Generally, the controlled technological conditions of the GDS process ensure the formation of a coating structure with negligible oxidation of grains and porosity of less than 0.5%, which translates into very high adhesive strength with the metal substrate (retained to a very high temperature range of up to 750 °C) (Ref 18, 32, 33). However, the high aluminum content in Fe-Al type powders deposited on structural steel is prone to oxidation during the GDS process, which may change the composition and microstructure of the coatings, resulting in the formation of oxide ceramics (Ref 18, 22). Coatings made from self-decomposing powders with Fe-Al phases and aluminum ferrite are particularly valuable due to their good durability, high corrosion resistance (especially at high temperatures), isotropic heat expansibility, and high hardness (Ref 34-36). Considering the economic cost of powder technology, it should be mentioned that the price of self-decomposing powders is about three times lower than the price of powders with the equivalent composition produced by the vacuum inert gas atomization (VIGA) method.

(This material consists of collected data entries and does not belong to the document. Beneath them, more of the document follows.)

/-! ### noteNonmatch -/

@[simp] theorem noteNonmatch_driveAddr (s : State) : (noteNonmatch s).driveAddr = s.driveAddr := rfl
@[simp] theorem noteNonmatch_debug (s : State) : (noteNonmatch s).debug = s.debug := rfl
@[simp] theorem noteNonmatch_flushOnSend (s : State) : (noteNonmatch s).flushOnSend = s.flushOnSend := rfl
@[simp] theorem noteNonmatch_maxAttempts (s : State) : (noteNonmatch s).maxAttempts = s.maxAttempts := rfl
@[simp] theorem noteNonmatch_p0 (s : State) : (noteNonmatch s).p0 = s.p0 := rfl
@[simp] theorem noteNonmatch_p1 (s : State) : (noteNonmatch s).p1 = s.p1 := rfl
@[simp] theorem noteNonmatch_p2 (s : State) : (noteNonmatch s).p2 = s.p2 := rfl
@[simp] theorem noteNonmatch_p3 (s : State) : (noteNonmatch s).p3 = s.p3 := rfl
@[simp] theorem noteNonmatch_busy (s : State) : (noteNonmatch s).busy = s.busy := rfl
@[simp] theorem noteNonmatch_done (s : State) : (noteNonmatch s).done = s.done := rfl
@[simp] theorem noteNonmatch_err (s : State) : (noteNonmatch s).err = s.err := rfl
@[simp] theorem noteNonmatch_attempts (s : State) : (noteNonmatch s).attempts = s.attempts := rfl
@[simp] theorem noteNonmatch_resTag (s : State) : (noteNonmatch s).resTag = s.resTag := rfl
@[simp] theorem noteNonmatch_sawTimeout (s : State) : (noteNonmatch s).sawTimeout = s.sawTimeout := rfl
@[simp] theorem noteNonmatch_sawCksum (s : State) : (noteNonmatch s).sawCksum = s.sawCksum := rfl
@[simp] theorem noteNonmatch_sawNonmatch (s : State) : (noteNonmatch s).sawNonmatch = true := rfl
@[simp] theorem noteNonmatch_rxAny (s : State) : (noteNonmatch s).rxAny = s.rxAny := rfl
@[simp] theorem noteNonmatch_rxFunc (s : State) : (noteNonmatch s).rxFunc = s.rxFunc := rfl
@[simp] theorem noteNonmatch_overrun (s : State) : (noteNonmatch s).overrun = s.overrun := rfl
@[simp] theorem noteNonmatch_result0 (s : State) : (noteNonmatch s).result0 = s.result0 := rfl
@[simp] theorem noteNonmatch_result1 (s : State) : (noteNonmatch s).result1 = s.result1 := rfl
@[simp] theorem noteNonmatch_txf (s : State) : (noteNonmatch s).txf = s.txf := rfl
@[simp] theorem noteNonmatch_rxf (s : State) : (noteNonmatch s).rxf = s.rxf := rfl
@[simp] theorem noteNonmatch_ses (s : State) : (noteNonmatch s).ses = s.ses := rfl
@[simp] theorem noteNonmatch_op (s : State) : (noteNonmatch s).op = s.op := rfl
@[simp] theorem noteNonmatch_expf (s : State) : (noteNonmatch s).expf = s.expf := rfl
@[simp] theorem noteNonmatch_acc (s : State) : (noteNonmatch s).acc = s.acc := rfl
@[simp] theorem noteNonmatch_hostMap (s : State) : (noteNonmatch s).hostMap = s.hostMap := rfl
@[simp] theorem noteNonmatch_greadHostFunc (s : State) : (noteNonmatch s).greadHostFunc = s.greadHostFunc := rfl
@[simp] theorem noteNonmatch_env (s : State) : (noteNonmatch s).env = s.env := rfl
@[simp] theorem noteNonmatch_again (s : State) : (noteNonmatch s).again = s.again := rfl
@[simp] theorem noteNonmatch_obs (s : State) : (noteNonmatch s).obs = s.obs := rfl
@[simp] theorem noteNonmatch_rdata (s : State) : (noteNonmatch s).rdata = s.rdata := rfl

/-! ### setConfig -/

@[simp] theorem setConfig_driveAddr (v : Word) (s : State) : (setConfig s v).driveAddr = v.extractLsb' 0 5 := rfl
@[simp] theorem setConfig_debug (v : Word) (s : State) : (setConfig s v).debug = v.getLsbD 8 := rfl
@[simp] theorem setConfig_flushOnSend (v : Word) (s : State) : (setConfig s v).flushOnSend = v.getLsbD 9 := rfl
@[simp] theorem setConfig_maxAttempts (v : Word) (s : State) : (setConfig s v).maxAttempts = legalMaxAttempts (v.extractLsb' 16 4) := rfl
@[simp] theorem setConfig_p0 (v : Word) (s : State) : (setConfig s v).p0 = s.p0 := rfl
@[simp] theorem setConfig_p1 (v : Word) (s : State) : (setConfig s v).p1 = s.p1 := rfl
@[simp] theorem setConfig_p2 (v : Word) (s : State) : (setConfig s v).p2 = s.p2 := rfl
@[simp] theorem setConfig_p3 (v : Word) (s : State) : (setConfig s v).p3 = s.p3 := rfl
@[simp] theorem setConfig_busy (v : Word) (s : State) : (setConfig s v).busy = s.busy := rfl
@[simp] theorem setConfig_done (v : Word) (s : State) : (setConfig s v).done = s.done := rfl
@[simp] theorem setConfig_err (v : Word) (s : State) : (setConfig s v).err = s.err := rfl
@[simp] theorem setConfig_attempts (v : Word) (s : State) : (setConfig s v).attempts = s.attempts := rfl
@[simp] theorem setConfig_resTag (v : Word) (s : State) : (setConfig s v).resTag = s.resTag := rfl
@[simp] theorem setConfig_sawTimeout (v : Word) (s : State) : (setConfig s v).sawTimeout = s.sawTimeout := rfl
@[simp] theorem setConfig_sawCksum (v : Word) (s : State) : (setConfig s v).sawCksum = s.sawCksum := rfl
@[simp] theorem setConfig_sawNonmatch (v : Word) (s : State) : (setConfig s v).sawNonmatch = s.sawNonmatch := rfl
@[simp] theorem setConfig_rxAny (v : Word) (s : State) : (setConfig s v).rxAny = s.rxAny := rfl
@[simp] theorem setConfig_rxFunc (v : Word) (s : State) : (setConfig s v).rxFunc = s.rxFunc := rfl
@[simp] theorem setConfig_overrun (v : Word) (s : State) : (setConfig s v).overrun = s.overrun := rfl
@[simp] theorem setConfig_result0 (v : Word) (s : State) : (setConfig s v).result0 = s.result0 := rfl
@[simp] theorem setConfig_result1 (v : Word) (s : State) : (setConfig s v).result1 = s.result1 := rfl
@[simp] theorem setConfig_txf (v : Word) (s : State) : (setConfig s v).txf = s.txf := rfl
@[simp] theorem setConfig_rxf (v : Word) (s : State) : (setConfig s v).rxf = s.rxf := rfl
@[simp] theorem setConfig_ses (v : Word) (s : State) : (setConfig s v).ses = s.ses := rfl
@[simp] theorem setConfig_op (v : Word) (s : State) : (setConfig s v).op = s.op := rfl
@[simp] theorem setConfig_expf (v : Word) (s : State) : (setConfig s v).expf = s.expf := rfl
@[simp] theorem setConfig_acc (v : Word) (s : State) : (setConfig s v).acc = s.acc := rfl
@[simp] theorem setConfig_hostMap (v : Word) (s : State) : (setConfig s v).hostMap = s.hostMap := rfl
@[simp] theorem setConfig_greadHostFunc (v : Word) (s : State) : (setConfig s v).greadHostFunc = s.greadHostFunc := rfl
@[simp] theorem setConfig_env (v : Word) (s : State) : (setConfig s v).env = s.env := rfl
@[simp] theorem setConfig_again (v : Word) (s : State) : (setConfig s v).again = s.again := rfl
@[simp] theorem setConfig_obs (v : Word) (s : State) : (setConfig s v).obs = s.obs := rfl
@[simp] theorem setConfig_rdata (v : Word) (s : State) : (setConfig s v).rdata = s.rdata := rfl

/-! ### setPayload -/

@[simp] theorem setPayload_driveAddr (v : Word) (s : State) : (setPayload s v).driveAddr = s.driveAddr := rfl
@[simp] theorem setPayload_debug (v : Word) (s : State) : (setPayload s v).debug = s.debug := rfl
@[simp] theorem setPayload_flushOnSend (v : Word) (s : State) : (setPayload s v).flushOnSend = s.flushOnSend := rfl
@[simp] theorem setPayload_maxAttempts (v : Word) (s : State) : (setPayload s v).maxAttempts = s.maxAttempts := rfl
@[simp] theorem setPayload_p0 (v : Word) (s : State) : (setPayload s v).p0 = v.extractLsb' 0 7 := rfl
@[simp] theorem setPayload_p1 (v : Word) (s : State) : (setPayload s v).p1 = v.extractLsb' 8 7 := rfl
@[simp] theorem setPayload_p2 (v : Word) (s : State) : (setPayload s v).p2 = v.extractLsb' 16 7 := rfl
@[simp] theorem setPayload_p3 (v : Word) (s : State) : (setPayload s v).p3 = v.extractLsb' 24 7 := rfl
@[simp] theorem setPayload_busy (v : Word) (s : State) : (setPayload s v).busy = s.busy := rfl
@[simp] theorem setPayload_done (v : Word) (s : State) : (setPayload s v).done = s.done := rfl
@[simp] theorem setPayload_err (v : Word) (s : State) : (setPayload s v).err = s.err := rfl
@[simp] theorem setPayload_attempts (v : Word) (s : State) : (setPayload s v).attempts = s.attempts := rfl
@[simp] theorem setPayload_resTag (v : Word) (s : State) : (setPayload s v).resTag = s.resTag := rfl
@[simp] theorem setPayload_sawTimeout (v : Word) (s : State) : (setPayload s v).sawTimeout = s.sawTimeout := rfl
@[simp] theorem setPayload_sawCksum (v : Word) (s : State) : (setPayload s v).sawCksum = s.sawCksum := rfl
@[simp] theorem setPayload_sawNonmatch (v : Word) (s : State) : (setPayload s v).sawNonmatch = s.sawNonmatch := rfl
@[simp] theorem setPayload_rxAny (v : Word) (s : State) : (setPayload s v).rxAny = s.rxAny := rfl
@[simp] theorem setPayload_rxFunc (v : Word) (s : State) : (setPayload s v).rxFunc = s.rxFunc := rfl
@[simp] theorem setPayload_overrun (v : Word) (s : State) : (setPayload s v).overrun = s.overrun := rfl
@[simp] theorem setPayload_result0 (v : Word) (s : State) : (setPayload s v).result0 = s.result0 := rfl
@[simp] theorem setPayload_result1 (v : Word) (s : State) : (setPayload s v).result1 = s.result1 := rfl
@[simp] theorem setPayload_txf (v : Word) (s : State) : (setPayload s v).txf = s.txf := rfl
@[simp] theorem setPayload_rxf (v : Word) (s : State) : (setPayload s v).rxf = s.rxf := rfl
@[simp] theorem setPayload_ses (v : Word) (s : State) : (setPayload s v).ses = s.ses := rfl
@[simp] theorem setPayload_op (v : Word) (s : State) : (setPayload s v).op = s.op := rfl
@[simp] theorem setPayload_expf (v : Word) (s : State) : (setPayload s v).expf = s.expf := rfl
@[simp] theorem setPayload_acc (v : Word) (s : State) : (setPayload s v).acc = s.acc := rfl
@[simp] theorem setPayload_hostMap (v : Word) (s : State) : (setPayload s v).hostMap = s.hostMap := rfl
@[simp] theorem setPayload_greadHostFunc (v : Word) (s : State) : (setPayload s v).greadHostFunc = s.greadHostFunc := rfl
@[simp] theorem setPayload_env (v : Word) (s : State) : (setPayload s v).env = s.env := rfl
@[simp] theorem setPayload_again (v : Word) (s : State) : (setPayload s v).again = s.again := rfl
@[simp] theorem setPayload_obs (v : Word) (s : State) : (setPayload s v).obs = s.obs := rfl
@[simp] theorem setPayload_rdata (v : Word) (s : State) : (setPayload s v).rdata = s.rdata := rfl
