/-! ## The byte lanes of the frame registers -/

/-- Lane i + 1 of bits extended below by a byte is lane i of those bits. -/
theorem extractLsb'_append_byte {n : Nat} (x : BitVec n) (b : Byte) (i : Nat) :
    (x ++ b).extractLsb' (8 * (i + 1)) 8 = x.extractLsb' (8 * i) 8 := by
  rw [BitVec.extractLsb'_append_eq_of_le (by omega), Nat.mul_succ, Nat.add_sub_cancel]

/-- Lane i of a word put together from four bytes is byte i, the rightmost being byte 0. -/
theorem extractLsb'_lanes (b0 b1 b2 b3 : Byte) {i : Nat} (hi : i < 4) :
    (b3 ++ b2 ++ b1 ++ b0).extractLsb' (8 * i) 8 = [b0, b1, b2, b3].getD i 0 := by
  match i, hi with
  | 0, _ => exact BitVec.extractLsb'_append_eq_right
  | 1, _ =>
    rw [extractLsb'_append_byte]
    exact BitVec.extractLsb'_append_eq_right
  | 2, _ =>
    rw [extractLsb'_append_byte, extractLsb'_append_byte]
    exact BitVec.extractLsb'_append_eq_right
  | 3, _ =>
    rw [extractLsb'_append_byte, extractLsb'_append_byte, extractLsb'_append_byte]
    exact BitVec.extractLsb'_eq_self

/-- Bytes 0 to 3 of a frame are the lanes of its LO register, 0 beyond its length (R69). -/
theorem frameLo_lane (f : List Byte) {i : Nat} (hi : i < 4) : (frameLo f).extractLsb' (8 * i) 8 = f.getD i 0 := by
  rw [frameLo, extractLsb'_lanes _ _ _ _ hi]
  interval_cases i <;> rfl

/-- Bytes 4 to 6 of a frame are the lanes of its HI register, 0 beyond its length (R69). -/
theorem frameHi_lane (f : List Byte) {i : Nat} (hlo : 4 ≤ i) (hhi : i < 7) :
    (frameHi f).extractLsb' (8 * (i - 4)) 8 = f.getD i 0 := by
  rw [frameHi, extractLsb'_lanes _ _ _ _ (by omega)]
  interval_cases i <;> rfl

/-- The top lane of the HI register is the frame's length (R38, R39). -/
theorem frameHi_length {f : List Byte} (hf : f.length < 256) : ((frameHi f).extractLsb' 24 8).toNat = f.length := by
  have hlane : (frameHi f).extractLsb' (8 * 3) 8 = BitVec.ofNat 8 f.length :=
    extractLsb'_lanes _ _ _ _ (by omega)
  rw [hlane, BitVec.toNat_ofNat, Nat.mod_eq_of_lt hf]

/-- Settles O54, from the lanes of a frame's two registers. -/
theorem frameRegistersShowTheirBuffers : Obligations.FrameRegistersShowTheirBuffers := by
  intro s
  refine ⟨fun i hi => ⟨?_, ?_⟩, fun i hlo hhi => ⟨?_, ?_⟩, ?_, ?_, readSlot_result0 s, readSlot_result1 s⟩
  · exact frameLo_lane s.txf hi
  · exact frameLo_lane s.rxf hi
  · exact frameHi_lane s.txf hlo hhi
  · exact frameHi_lane s.rxf hlo hhi
  · exact frameHi_length
  · exact frameHi_length

end Sys2Proof.Machine

/-! The command word and byte 1 of a frame as their fields (R92, R100, R105), and the obligations about them. -/

namespace Sys2Proof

As shown by our previous research results (Ref 18, 19, 21), GDS technology has advantageous effects for spraying of Fe-Al intermetallic coatings from self-decomposing Fe-Al powders directly after their manufacture. These coatings are characterized by high durability, low porosity, high corrosion resistance (especially at high temperatures), good hardness, and high adhesive strength to the substrate.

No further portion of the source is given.